Un completo dai colori chiari,
una scala a chiocciola misteriosa,
una stanza piena di libri,
un rimprovero che ancora brucia,
una bambola dal vestitino blu da descrivere in classe.

1941. La giovanissima maestra Antonietta Catania insieme alle sue alunne

Le immagini che animano il ricordo della maestra Antonietta Catania sono tante quante le bambine che ha avuto come alunne in una carriera scolastica lunga 47 anni, dal 1939 al 1986.
Il ritratto che ne viene fuori è corale e ottenuto cucendo insieme gli squarci delle memorie di donne di almeno tre generazioni. I ricordi di quelle bambine e di chi l’ha conosciuta, gracili a una prima interrogazione, si irrobustiscono man mano che le parole scivolano via una dopo l’altra e vestono una maestra rigorosa, abilissima, molto amata, a tratti mitica.

Il corpo insegnanti della scuola primaria chiaramontana a fine anni ’40.

Nata a Chiaramonte Gulfi nel 1920 da Giambattista Catania e Giorgina Dragonetti, commercianti di tessuti, è la maggiore di otto figli, studia e si diploma alle magistrali a Modica e consegue il magistero a Messina.
Dopo la morte dei genitori si trasferisce nella casa in cui vivrà tutta la vita in via Sanzone, ereditata da una zia del padre che avrà una cura e un’attenzione speciali per Antonietta, donna Amalia Destefano, della nota famiglia di capomastri e scalpellini.

Antonietta Catania negli anni ’50

Amalia era vissuta per anni a Messina dove si era trasferita insieme ai fratelli e la sorella Graziella per continuare gli studi, ma nel 1908 il terremoto le aveva portato via tutti i suoi cari, una storia tragica che la riporterà a Chiaramonte dove passerà il resto dei suoi giorni raccolta in un doloroso silenzio.

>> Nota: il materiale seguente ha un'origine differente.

-- ==== Sys2Proof/Machine/HostAccess.lean ====
section
/-! DEFINITION. The host's accesses to BAR0 (R10 to R13): what a write does to each register, and what a read returns. -/

namespace Sys2Proof.Machine

/-! ### Writes by access type (Table 0-4) -/

/-- One field of a register after a write of a word, as its access type states. -/
def FieldDesc.written (f : FieldDesc) (old v : Word64) : Nat :=
  let o := natField old.toNat f.fld.lo f.fld.len
  let w := natField v.toNat f.fld.lo f.fld.len
  match f.access with
  | .rw => w
  | .w1c => (BitVec.ofNat 64 o &&& ~~~(BitVec.ofNat 64 w)).toNat
  | .w1s => (BitVec.ofNat 64 o ||| BitVec.ofNat 64 w).toNat
  | .ro | .wo => o

/-- A register after a write of a word; bits in no field are RsvdZ and stay as they are (R11). -/
def RegDesc.written (d : RegDesc) (old v : Word64) : Word64 :=
  d.fields.foldl (fun (x : Word64) (f : FieldDesc) => putFld f.fld x (f.written old v)) old

/-- A write that acts as the access types state. -/
def State.plainWrite (s : State) (off : Nat) (d : RegDesc) (v : Word64) : State := s.setReg off (d.written (s.reg off) v)

/-! ### Registers whose writes do more -/

/-- A write of ENL_LOAD_CTRL (R53). -/
def State.loadCtrlWrite (s : State) (v : Word64) : State :=
  let op := getFld Fld.ENL_LOAD_CTRL_OP v
  let h := getFld Fld.ENL_LOAD_CTRL_HEDGE v
  let t := (s.setFld Reg.ENL_LOAD_CTRL Fld.ENL_LOAD_CTRL_OP op).setFld Reg.ENL_LOAD_CTRL Fld.ENL_LOAD_CTRL_HEDGE h
  if getFld Fld.ENL_LOAD_CTRL_GO v = 1 then t.loadGo op h else t

/-- A write of ENL_JOB_CTRL (R58). -/
def State.jobCtrlWrite (s : State) (slot : Nat) (v : Word64) : State :=
  match getFld Fld.ENL_JOB_CTRL_CMD v with
  | 1 => (s.accept slot).heelSettle
  | 2 => (s.start slot).heelSettle
  | 3 => (s.stop slot).heelSettle
  | 4 => (s.abort slot).heelSettle
  | 5 => (s.clearSlot slot).heelSettle
  | _ => s

/-- A write of DMA_CH_CTRL: HOLD and DESC_SPACE first, then ABORT and GO (R251, R258, log entry 44). -/
def State.dmaCtrlWrite (s : State) (ch : Nat) (v : Word64) : State :=
  let t := if getFld Fld.DMA_CH_CTRL_HOLD v = 1 then s.dmaHold ch else s.dmaRelease ch
  let t := t.setFld (Reg.DMA_CH_CTRL ch) Fld.DMA_CH_CTRL_DESC_SPACE (getFld Fld.DMA_CH_CTRL_DESC_SPACE v)
  let t := if getFld Fld.DMA_CH_CTRL_ABORT v = 1 then t.dmaAbort ch else t
  if getFld Fld.DMA_CH_CTRL_GO v = 1 then t.dmaGo ch else t

/-- A write of BRI_ENG_CTRL, in the same order (R291, R296). -/
def State.briCtrlWrite (s : State) (e : Nat) (v : Word64) : State :=
  let t := if getFld Fld.BRI_ENG_CTRL_HOLD v = 1 then s.briHold e else s.briDrop e
  let t := if getFld Fld.BRI_ENG_CTRL_ABORT v = 1 then t.briAbort e else t
  if getFld Fld.BRI_ENG_CTRL_GO v = 1 then t.briGo e else t

/-- A write of CHK_CTRL: HOLD first, then ENABLE and PAUSE where they change; ignored for a unit that an image claims
(R269). -/
def State.chkCtrlWrite (s : State) (u : Nat) (v : Word64) : State :=
  if s.chkClaimed u then s
  else if getFld Fld.CHK_CTRL_HOLD v = 0 then s.chkRelease u
  else
    let t := s.chkHold u
    let on : Bool := getFld Fld.CHK_CTRL_ENABLE v = 1
    let t := if on = t.chkOn u then t else if on then t.chkEnable u else t.chkDisable u
    let pause : Bool := getFld Fld.CHK_CTRL_PAUSE v = 1
    if pause = t.bit (Reg.CHK_CTRL u) Fld.CHK_CTRL_PAUSE then t else if pause then t.chkPause u else t.chkResume u

/-- A write of a field that a command of a TRS holds: ignored while it is PENDING or STARTED (R300). What stands in RsvdZ
bits reads as zero and counts only for the check of R301 (log entry 56). -/
def State.trsFieldWrite (s : State) (t off : Nat) (d : RegDesc) (v : Word64) : State :=
  if s.trsState t = trsPending || s.trsState t = trsStarted then s
  else s.setReg off (if d.wide then v else BitVec.ofNat 64 (v.toNat % 2 ^ 32))

/-- A write of TRS_CTRL (R300). -/
def State.trsCtrlWrite (s : State) (t : Nat) (v : Word64) : State :=
  let u := s.setFld (Reg.TRS_CTRL t) Fld.TRS_CTRL_IRQ (getFld Fld.TRS_CTRL_IRQ v)
  if getFld Fld.TRS_CTRL_GO v = 1 then u.trsGo t else u

/-- A write of SHD_MBX_CTRL (R375). -/
def State.mailboxCtrlWrite (s : State) (v : Word64) : State :=
  let t := s.setFld Reg.SHD_MBX_CTRL Fld.SHD_MBX_CTRL_LEN (getFld Fld.SHD_MBX_CTRL_LEN v)
  if getFld Fld.SHD_MBX_CTRL_GO v = 1 then t.mailboxGo else t

/-- Does a register hold what a TRS command is made of? -/
def trsField (base : Nat) : Bool :=
  base = Reg.TRS_OPCODE 0 || base = Reg.TRS_NSID 0 || base = Reg.TRS_LBA 0 || base = Reg.TRS_COUNT 0 || base = Reg.TRS_HOST_ADDR 0

/-- A write of the engines and of the block store that does more than its access types state. -/
def State.unitWrite (s : State) (off : Nat) (d : RegDesc) (v : Word64) : Option State :=
  let b := d.base
  let i := (off - b) / 0x40
  if b = Reg.DMA_CH_CTRL 0 then some (s.dmaCtrlWrite i v)
  else if b = Reg.DMA_CH_LEASH 0 then
    let share := getFld Fld.DMA_CH_LEASH_SHARE v
    some (s.setFld off Fld.DMA_CH_LEASH_SHARE (if share = 0 then 256 else share))
  else if b = Reg.BRI_ENG_CTRL 0 then some (s.briCtrlWrite i v)
  else if b = Reg.CHK_CTRL 0 then some (s.chkCtrlWrite i v).drainStalled
  else if b = Reg.CHK_CFG 0 then some (s.chkConfigWrite i false v)
  else if b = Reg.CHK_FILTER 0 then some (s.chkConfigWrite i true v)
  else if b = Reg.CHK_RUNNING 0 then some (s.chkStateWrite i false v)
  else if b = Reg.CHK_BYTES 0 then some (s.chkStateWrite i true v)
  else if trsField b then some (s.trsFieldWrite i off d v)
  else if b = Reg.TRS_CTRL 0 then some (s.trsCtrlWrite i v)
  else if b = Reg.TRS_RESET then some (if getFld Fld.TRS_RESET_GO v = 1 then s.controllerReset else s)
  else if b = Reg.FTL_HEALTH_SNAP then some (if getFld Fld.FTL_HEALTH_SNAP_SNAP v = 1 then s.healthSnap else s)
  else none

/-- A write of the job, queue, session, port, fleet and Sheepdog registers that does more. -/
def State.jobWrite (s : State) (off : Nat) (d : RegDesc) (v : Word64) : Option State :=
  let b := d.base
  let i := off - b
  if b = Reg.ENL_LOAD_CTRL then some (s.loadCtrlWrite v)
  else if b = Reg.ENL_JOB_CTRL 0 then some (s.jobCtrlWrite (i / 0x20) v)
  else if b = Reg.DEC_DMG_SIZE 0 then
    let n := getFld Fld.DEC_DMG_SIZE_LOG2 v
    some (s.setFld off Fld.DEC_DMG_SIZE_LOG2 (if 6 ≤ n && n ≤ 20 then n else 6))
  else if b = Reg.PBQ_DEPTH 0 then some (s.pbqDepthWrite (i / 0x40) v)
  else if b = Reg.HEEL_CTRL 0 then some (s.heelCtrlWrite (i / 0x100) v)
  else if b = Reg.HEEL_LINKSEL 0 then some (s.heelLinkselWrite (i / 0x100) v)
  else if b = Reg.HEEL_TIMEOUT 0 then some (s.setFld off Fld.HEEL_TIMEOUT_MS (max 10 (min 60000 (getFld Fld.HEEL_TIMEOUT_MS v))))
  else if b = Reg.PLT_PORT_CFG 0 then some (s.portCfgWrite (i / 0x40) v)
  else if b = Reg.PLT_SHAPER_RATE 0 0 0 then some (s.shaperRateWrite (i / 0x200) (i % 0x200 / 0x80) (i % 0x80 / 0x10) v)
  else if b = Reg.PLT_SHAPER_BURST 0 0 0 then some (s.shaperBurstWrite (i / 0x200) (i % 0x200 / 0x80) (i % 0x80 / 0x10) v)
  else if b = Reg.FLT_CTRL then some ((s.fleetConfig .ctrl v).heelSettle)
  else if b = Reg.FLT_CONTEXT then some ((s.fleetConfig .context v).heelSettle)
  else if b = Reg.FLT_MANAGER then some ((s.fleetConfig .manager v).heelSettle)
  else if b = Reg.SHD_MBX_CTRL then some (s.mailboxCtrlWrite v)
  else if b = Reg.PWR_DROOP then some (s.setFld off Fld.PWR_DROOP_MV (max 600 (min 900 (getFld Fld.PWR_DROOP_MV v))))
  else none

/-- A whole register is written. -/
def State.regWrite (s : State) (off : Nat) (d : RegDesc) (v : Word64) : State :=
  match (s.unitWrite off d v).or (s.jobWrite off d v) with
  | some t => t
  | none => s.plainWrite off d v

/-- A 32-bit write (R12, R13): a lower half waits, an upper half takes effect with the lower half that waits, or with
that of the register's value where none does. -/
def State.write32 (s : State) (off : Nat) (v : Nat) : State :=
  match regAt off with
  | some d =>
    if d.wide then { s with regPend := s.regPend.insert off (BitVec.ofNat 32 v) }
    else s.regWrite off d (BitVec.ofNat 64 v)
  | none =>
    match (if off % 8 = 4 then regAt (off - 4) else none) with
    | some d =>
      if d.wide then
        let low := (s.regPend.find (off - 4)).getD (BitVec.setWidth 32 (s.reg (off - 4)))
        { s with regPend := s.regPend.erase (off - 4) }.regWrite (off - 4) d (BitVec.ofNat 64 (low.toNat + v * 2 ^ 32))
      else s
    | none => s

/-- A 64-bit write at a multiple of 8 (R13). -/
def State.write64 (s : State) (off : Nat) (v : Word64) : State :=
  match regAt off with
  | some d =>
    if d.wide then { s with regPend := s.regPend.erase off }.regWrite off d v
    else (s.write32 off (v.toNat % 2 ^ 32)).write32 (off + 4) (v.toNat / 2 ^ 32)
  | none => (s.write32 off (v.toNat % 2 ^ 32)).write32 (off + 4) (v.toNat / 2 ^ 32)

/-- A host write to BAR0: an access of another width, or not aligned to its own, writes nothing (R12). -/
def State.hostWrite (s : State) (off width : Nat) (v : Word64) : State :=
  if width = 32 && off % 4 = 0 then s.write32 off (v.toNat % 2 ^ 32)
  else if width = 64 && off % 8 = 0 then s.write64 off v
  else s

/-- REGISTER_WRITE (R10 to R13). `width` is in bits. -/
def execRegisterWrite (offset width : Nat) (value : Word64) (s : State) : Host.Outcome State Fault Refusal :=
  hostAct offset (fun s => s.hostWrite offset width value) s

/-! ### Reads -/

/-- Occupancy of the window that a queue's stream has (R130, R184). -/
def State.windowWord (s : State) (q : Nat) : Word64 :=
  match (s.queues.find q).bind fun x => (s.jobs.find x.job).bind fun j => j.stream x.rank with
  | some st => putFld Fld.PBQ_WINDOW_DEFERRED (putFld Fld.PBQ_WINDOW_OCCUPIED 0 st.window.length) (st.deferred.length + st.late.length)
  | none => 0

/-- Values that the device sets itself (R10): of the part, and of what other state holds. How many NAND operations are in
flight is not stated: a free value while commands are outstanding. -/
def State.deviceValue (s : State) (off : Nat) (d : RegDesc) : Option Word64 :=
  let b := d.base
  let i := off - b
  if b = Reg.GLB_DEVICE_ID then some (BitVec.ofNat 64 (0x0818 + s.part.grade * 2 ^ 16 + s.part.extended.toNat * 2 ^ 24))
  else if b = Reg.GLB_KENNEL_COUNT then
    some (BitVec.ofNat 64 (s.part.kennels + ((List.range s.part.kennels).filter s.kennelOk).length * 2 ^ 10))
  else if b = Reg.SEC_DEVICE_ID 0 then some (BitVec.ofNat 64 (fieldAt deviceIdentity i 4))
  else if b = Reg.SEC_KEYS then some (BitVec.ofNat 64 s.keysUsed)
  else if b = Reg.PBQ_FREE then some (BitVec.ofNat 64 (1024 - s.queues.entries.length))
  else if b = Reg.PBQ_WINDOW 0 then some (s.windowWord (i / 0x40))
  else if b = Reg.TOK_STREAMS then
    some (BitVec.ofNat 64 (s.jobs.vals.foldl (fun (n : Nat) (j : Job) => n + (j.gens.vals.filter fun (g : GenStream) => g.open_).length) 0))
  else if b = Reg.TRS_OUTSTANDING then
    let n := s.store.cmds.entries.length
    some (putFld Fld.TRS_OUTSTANDING_NAND_OPS (putFld Fld.TRS_OUTSTANDING_COMMANDS 0 n) (if n = 0 then 0 else s.freeValue % 16385))
  else if b = Reg.PLT_CTX_ONCHIP then
    some (putFld Fld.PLT_CTX_ONCHIP_PINNED (putFld Fld.PLT_CTX_ONCHIP_HELD 0 s.onChipCount) s.pinnedCount)
  else if b = Reg.PLT_SHAPER_TOKENS 0 0 0 then
    some (BitVec.ofNat 64 (s.shaperTokens (i / 0x200) (i % 0x200 / 0x80) (i % 0x80 / 0x10) / 8000))
  else if b = Reg.PWR_POWER then some (BitVec.ofNat 64 s.shownPower)
  else match coarseCounter off with
    | some c => if s.coarsened c then some (s.coarseValue off) else none
    | none => none

/-- What a read of a register returns: WO fields and RsvdZ bits read as zero. -/
def State.readReg (s : State) (off : Nat) (d : RegDesc) : Word64 :=
  let v := (s.deviceValue off d).getD (s.reg off)
  d.fields.foldl (fun (x : Word64) (f : FieldDesc) => if f.access = .wo then x else putFld f.fld x (natField v.toNat f.fld.lo f.fld.len)) 0

/-- Offset of the health window (R317). -/
def healthWindow : Nat := 0x2C10000

/-- A 32-bit read at a multiple of 4 (R12). -/
def State.read32 (s : State) (off : Nat) : Nat :=
  if healthWindow ≤ off && off < healthWindow + 928 then fieldAt s.store.window (off - healthWindow) 4
  else match regAt off with
    | some d => (s.readReg off d).toNat % 2 ^ 32
    | none =>
      match (if off % 8 = 4 then regAt (off - 4) else none) with
      | some d => if d.wide then (s.readReg (off - 4) d).toNat / 2 ^ 32 else 0
      | none => 0

/-- What a host read of BAR0 returns (R12, R13); zero where the access reaches nothing. -/
def State.hostReadValue (s : State) (off width : Nat) : Nat :=
  if !s.hostReaches off then 0
  else if width = 32 && off % 4 = 0 then s.read32 off
  else if width = 64 && off % 8 = 0 then s.read32 off + s.read32 (off + 4) * 2 ^ 32
  else 0

end Sys2Proof.Machine
end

1955. Giochi all’aperto durante una gitarella attorno a Chiaramonte

È possibile immaginare che quei libri che qualche bambina ha avuto la fortuna di vedere a casa della maestra, e anche di leggere a voce alta per lei al pomeriggio, fossero appartenuti alla famiglia Destefano, una delle famiglie più colte del paese, la stessa che nei primi del ‘900 aveva lasciato tracce della propria abilità in quasi tutte le chiese chiaramontane. Difficile dire di che libri si trattasse ma a questi si affiancava certo una ricca sezione di didattica e pedagogia dei primi anni del secolo.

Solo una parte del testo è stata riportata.